(WHAT THE TASK REQUIRES): Please return every line in the entries below with the word "each" in it.
[SOURCE RECORDS — start]
/-- A word whose bits above the lowest n are cleared spells v modulo 2^n. -/
theorem toNat_and_lowBits (v : Word) (n : Nat) (hn : n < 32) :
    (v &&& BitVec.ofNat 32 (2 ^ n - 1)).toNat = v.toNat % 2 ^ n := by
  have hlt : 2 ^ n - 1 < 2 ^ 32 := by
    have := Nat.pow_lt_pow_right (a := 2) (by omega) hn
    omega
  rw [BitVec.toNat_and, BitVec.toNat_ofNat, Nat.mod_eq_of_lt hlt, Nat.and_two_pow_sub_one_eq_mod]

/-- Writing a register of one field of n low bits and reading it back clears the bits above (R62). -/
theorem setWidth_extractLsb'_eq_and (v : Word) (n : Nat) (hn : n < 32) :
    (v.extractLsb' 0 n).setWidth 32 = v &&& BitVec.ofNat 32 (2 ^ n - 1) := by
  have hlt : v.toNat % 2 ^ n < 2 ^ 32 := by have := Nat.mod_le v.toNat (2 ^ n); have := v.isLt; omega
  apply BitVec.eq_of_toNat_eq
  rw [toNat_and_lowBits v n hn, BitVec.toNat_setWidth, BitVec.extractLsb'_toNat, Nat.shiftRight_zero,
    Nat.mod_eq_of_lt hlt]

theorem toNat_bufAddrWord (s : State) : (bufAddrWord s).toNat = 65536 * s.bufSel.toNat + s.bufIndex.toNat := by
  rw [bufAddrWord, toNat_append_eq_add, toNat_append_eq_add]
  simp

theorem Group.toNat_word (g : Group) : g.word.toNat = 65536 * g.data.toNat + 256 * g.total.toNat + g.count.toNat := by
  rw [Group.word, toNat_append_eq_add, toNat_append_eq_add, toNat_append_eq_add]
  simp
  omega

theorem toNat_matAddrWord (s : State) : (matAddrWord s).toNat = 256 * s.matWord.toNat + s.matRow.toNat := by
  rw [matAddrWord, toNat_append_eq_add, toNat_append_eq_add]
  simp

theorem toNat_statusWord (s : State) : (statusWord s).toNat
    = s.busy.toNat + 2 * s.done.toNat + 4 * s.err.toNat + 8 * s.aerr.toNat + 16 * s.ecv.toNat := by
  rw [statusWord, toNat_append_eq_add, toNat_append_eq_add, toNat_append_eq_add, toNat_append_eq_add, toNat_append_eq_add]
  simp
  omega

theorem toNat_ctrlWord (s : State) : (ctrlWord s).toNat
    = s.ieDone.toNat + 2 * s.ieErr.toNat + 4 * s.ieAerr.toNat + 8 * s.r4mode.bit.toNat := by
  rw [ctrlWord, toNat_append_eq_add, toNat_append_eq_add, toNat_append_eq_add, toNat_append_eq_add]
  simp
  omega

theorem toNat_selWord (s : State) : (selWord s).toNat = 2 ^ 31 * s.selValid.toNat + s.selMask.toNat := by
  rw [selWord, toNat_append_eq_add, toNat_append_eq_add]
  simp
  omega

theorem toNat_aerrAddrWord (s : State) : (aerrAddrWord s).toNat = s.aerrAddr.toNat := by
  rw [aerrAddrWord, toNat_append_eq_add]
  simp

/-- A written GROUP word is read back with its bits 31:24 cleared (R50). -/
theorem Group.word_ofWord (v : Word) : (Group.ofWord v).word = v &&& 0x00FFFFFF#32 := by
  apply BitVec.eq_of_toNat_eq
  have hmask : (v &&& 0x00FFFFFF#32).toNat = v.toNat % 2 ^ 24 := toNat_and_lowBits v 24 (by omega)
  rw [Group.toNat_word, hmask]
  simp only [Group.ofWord, BitVec.extractLsb'_toNat, Nat.shiftRight_eq_div_pow]
  omega

/-- A written BUF_ADDR word is read back with its bits 31:20 cleared (R43). -/
theorem bufAddrWord_afterWrite (s : State) (v : Word) : bufAddrWord (afterWrite s v .bufAddr) = v &&& 0x000FFFFF#32 := by
  apply BitVec.eq_of_toNat_eq
  have hmask : (v &&& 0x000FFFFF#32).toNat = v.toNat % 2 ^ 20 := toNat_and_lowBits v 20 (by omega)
  rw [toNat_bufAddrWord, hmask]
  simp only [afterWrite, BitVec.extractLsb'_toNat, Nat.shiftRight_eq_div_pow]
  omega

/-- A written MAT_ADDR word is read back with its bits 31:11 cleared (R56). -/
theorem matAddrWord_afterWrite (s : State) (v : Word) : matAddrWord (afterWrite s v .matAddr) = v &&& 0x000007FF#32 := by
  apply BitVec.eq_of_toNat_eq
  have hmask : (v &&& 0x000007FF#32).toNat = v.toNat % 2 ^ 11 := toNat_and_lowBits v 11 (by omega)
  rw [toNat_matAddrWord, hmask]
  simp only [afterWrite, BitVec.extractLsb'_toNat, Nat.shiftRight_eq_div_pow]
  omega

/-- A GROUP register holds the fields of the word just written to it. -/
theorem regValue_afterWrite_group (s : State) (v : Word) (k : Fin 4) :
    regValue (afterWrite s v (.group k)) (.group k) = v &&& 0x00FFFFFF#32 := by
  simp [regValue, afterWrite, Group.word_ofWord]

end Sys2Proof.Machine
end

section
/-! PROOFS. The sums over the GROUP registers and over the block list (R52 to R54, R260). -/

namespace Sys2Proof.Machine

theorem groups_toList (s : State) : s.groups.toList = [s.groups[0], s.groups[1], s.groups[2], s.groups[3]] := by
  apply List.ext_getElem (by simp)
  intro i hi _
  have : i < 4 := by simpa using hi
  interval_cases i <;> simp

/-- A sum over the list of groups is the sum over the four GROUP registers. -/
theorem sum_map_groups (s : State) (f : Group → Nat) : (s.groups.toList.map f).sum = ∑ k : Fin 4, f s.groups[k] := by
  simp [groups_toList, Fin.sum_univ_four, Nat.add_assoc]

/-- A sum over the four GROUP registers of numbers at most 255 · 255 is at most 260100. -/
theorem sum_map_groups_le (s : State) (f : Group → Nat) (hf : ∀ g, f g ≤ 65025) :
    (s.groups.toList.map f).sum ≤ 260100 := by
  rw [sum_map_groups]
  simpa using Finset.sum_le_card_nsmul Finset.univ (fun k : Fin 4 => f s.groups[k]) 65025 (fun k _ => hf _)

theorem byte_mul_byte_le (a b : Byte) : a.toNat * b.toNat ≤ 65025 :=
  Nat.mul_le_mul (Nat.le_of_lt_succ a.isLt) (Nat.le_of_lt_succ b.isLt)

theorem totalData_le (s : State) : totalData s ≤ 260100 := sum_map_groups_le s _ fun g => byte_mul_byte_le g.count g.data

theorem totalCw_le (s : State) : totalCw s ≤ 260100 := sum_map_groups_le s _ fun g => byte_mul_byte_le g.count g.total

theorem nBlocks_le (s : State) : nBlocks s ≤ 260100 :=
  sum_map_groups_le s _ fun g => by have := g.count.isLt; omega

/-- A sum over the blocks of a layout: each group adds COUNT times the value of its blocks. -/
theorem sum_map_blocks (s : State) (f : Block → Nat) : ((blocks s).map f).sum
    = (s.groups.toList.map (fun g => g.count.toNat * f ⟨g.total.toNat, g.data.toNat⟩)).sum := by
  simp [blocks, groups_toList]

/-- The sum of d over the block list is TOTAL_DATA (R52, R260). -/
theorem sum_d_blocks (s : State) : ((blocks s).map Block.d).sum = totalData s := sum_map_blocks s Block.d

/-- The sum of t over the block list is TOTAL_CW (R53, R260). -/
theorem sum_t_blocks (s : State) : ((blocks s).map Block.t).sum = totalCw s := sum_map_blocks s Block.t

/-- The length of the block list is NBLOCKS (R54, R260). -/
theorem length_blocks (s : State) : (blocks s).length = nBlocks s := by simp [blocks, nBlocks, List.length_flatMap]

/-- No sum over the GROUP registers wraps in its register. -/
theorem toNat_ofNat_of_le {n : Nat} (h : n ≤ 260100) : (BitVec.ofNat 32 n).toNat = n := by
  rw [BitVec.toNat_ofNat, Nat.mod_eq_of_lt (by omega)]

theorem toNat_regValue_totalData (s : State) : (regValue s .totalData).toNat = totalData s :=
  toNat_ofNat_of_le (totalData_le s)

theorem toNat_regValue_totalCw (s : State) : (regValue s .totalCw).toNat = totalCw s := toNat_ofNat_of_le (totalCw_le s)

theorem toNat_regValue_nBlocks (s : State) : (regValue s .nBlocks).toNat = nBlocks s := toNat_ofNat_of_le (nBlocks_le s)

/-- Settles O35: the block list is written out over the four groups, and each register is its sum because no sum reaches
2^32. -/
theorem blockListAndTotals : Obligations.BlockListAndTotals := by
  intro s
  have hlist : blocks s = List.replicate s.groups[0].count.toNat ⟨s.groups[0].total.toNat, s.groups[0].data.toNat⟩
      ++ List.replicate s.groups[1].count.toNat ⟨s.groups[1].total.toNat, s.groups[1].data.toNat⟩
      ++ List.replicate s.groups[2].count.toNat ⟨s.groups[2].total.toNat, s.groups[2].data.toNat⟩
      ++ List.replicate s.groups[3].count.toNat ⟨s.groups[3].total.toNat, s.groups[3].data.toNat⟩ := by
    simp [blocks, groups_toList]
  rw [toNat_regValue_totalData, toNat_regValue_totalCw, toNat_regValue_nBlocks]
  exact ⟨hlist, sum_map_groups s _, sum_map_groups s _, sum_map_groups s _, sum_d_blocks s, sum_t_blocks s,
    length_blocks s, totalData_le s, totalCw_le s, nBlocks_le s⟩

end Sys2Proof.Machine
end

section
/-! PROOFS. The statements about single registers (10_state.md): what a write stores, what a read returns, and that nothing
else changes. -/

namespace Sys2Proof.Machine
[SOURCE RECORDS — finish]
(TASK SOLUTION):
/-- A sum over the blocks of a layout: each group adds COUNT times the value of its blocks. -/
/-- Settles O35: the block list is written out over the four groups, and each register is its sum because no sum reaches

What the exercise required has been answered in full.